### AVAILABLE RECORDS
/-! ## Fixed orders (R66, R67) -/

/-- The largest power of two below `n` (for `n ≥ 2`). -/
def halfPow (n : Nat) : Nat := 2 ^ ((n - 1).log2)

/-- TREE of R66 over a list with a binary node; `fuel` bounds the depth. The value type carries its flags. -/
def treeGo {α : Type} (node : α → α → α) (dflt : α) : Nat → List α → α
  | 0, l => l.headD dflt
  | fuel + 1, l =>
    match l with
    | [] => dflt
    | [x] => x
    | l =>
      let h := halfPow l.length
      node (treeGo node dflt fuel (l.take h)) (treeGo node dflt fuel (l.drop h))

def tree {α : Type} (node : α → α → α) (dflt : α) (l : List α) : α := treeGo node dflt (bitLen l.length + 1) l

/-- TREE with rounded adds, flags gathered (R66). -/
def treeSum (l : List W32) : W32 × Flags :=
  tree (fun a b => let r := fadd 0 0#32 a.1 b.1; (r.1, a.2 ||| b.2 ||| r.2)) (0#32, f0) (l.map fun x => (x, f0))

/-- A NaN becomes the canonical NaN (R47). -/
def canon (w : W32) : W32 := if isNan32 w then nan32 else w

/-- The scan of R67 over a binary operation. -/
def scanGo (op : W32 → W32 → W32 × Flags) : W32 → List W32 → List W32 × Flags
  | _, [] => ([], f0)
  | acc, x :: xs =>
    let (y, f1) := op acc x
    let (r, f2) := scanGo op y xs
    (y :: r, f1 ||| f2)

def scan32 (op : W32 → W32 → W32 × Flags) : List W32 → List W32 × Flags
  | [] => ([], f0)
  | x :: xs => let (r, f) := scanGo op (canon x) xs; (canon x :: r, f)

/-! ## The streaming-softmax merge (R225, R256, R305) -/

/-- A partial triple of one row. -/
structure Triple where
  m : W32
  l : W32
  o : List W32
  deriving DecidableEq, Repr

/-- The empty triple with `n` zeros. -/
def Triple.empty (n : Nat) : Triple := ⟨ninf32, 0#32, List.replicate n 0#32⟩

/-- EXP2(a − b), the difference exact. -/
def exp2Diff (a b : W32) : W32 × Flags :=
  let (d, f1) := sumNum 0 [ofF32 a, (ofF32 b).neg]
  let (w, f2) := exp2Of 0 0#32 d
  (w, f1 ||| f2)

/-- The scale factor of an operand: +0 for an operand at −inf. -/
def mergeScale (mi m : W32) : W32 × Flags := if mi = ninf32 ∧ m ≠ ninf32 ∧ !isNan32 m then (0#32, f0) else exp2Diff mi m

/-- fma(a1, x, RNE(a2 × y)). -/
def mergeElem (a1 a2 x y : W32) : W32 × Flags :=
  let (p, f1) := fmul 0 0#32 a2 y
  let (w, f2) := fmaRne a1 x p
  (w, f1 ||| f2)

/-- The node of R225: operand 1 is the lower index. -/
def mergeTriple (a b : Triple) : Triple × Flags :=
  let m := fmax a.m b.m
  if m = ninf32 then (⟨ninf32, 0#32, a.o.map fun _ => 0#32⟩, f0)
  else
    let (a1, f1) := mergeScale a.m m
    let (a2, f2) := mergeScale b.m m
    let (l, f3) := mergeElem a1 a2 a.l b.l
    let os := List.zipWith (fun x y => mergeElem a1 a2 x y) a.o b.o
    (⟨m, l, os.map Prod.fst⟩, os.foldl (fun acc r => acc ||| r.2) (f1 ||| f2 ||| f3))

/-- Does a triple count as non-finite (R218, R261)? The m = −inf of an empty triple does not. -/
def Triple.nonFinite (t : Triple) : Bool :=
  if t.m = ninf32 then
    t.l != 0#32 || t.o.any (· != 0#32)
  else nonFinite32 t.m || nonFinite32 t.l || t.o.any nonFinite32

end Sys2Proof.Machine
end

### INSTRUCTIONS TO FOLLOW
Transcribe only what runs from the line with "let (a1, f1) := mergeScale a.m m" to the last line above, keeping every line exactly as written.

### OUTPUT OF THE EXERCISE
    let (a1, f1) := mergeScale a.m m
    let (a2, f2) := mergeScale b.m m
    let (l, f3) := mergeElem a1 a2 a.l b.l
    let os := List.zipWith (fun x y => mergeElem a1 a2 x y) a.o b.o
    (⟨m, l, os.map Prod.fst⟩, os.foldl (fun acc r => acc ||| r.2) (f1 ||| f2 ||| f3))

/-- Does a triple count as non-finite (R218, R261)? The m = −inf of an empty triple does not. -/
def Triple.nonFinite (t : Triple) : Bool :=
  if t.m = ninf32 then
    t.l != 0#32 || t.o.any (· != 0#32)
  else nonFinite32 t.m || nonFinite32 t.l || t.o.any nonFinite32

end Sys2Proof.Machine
end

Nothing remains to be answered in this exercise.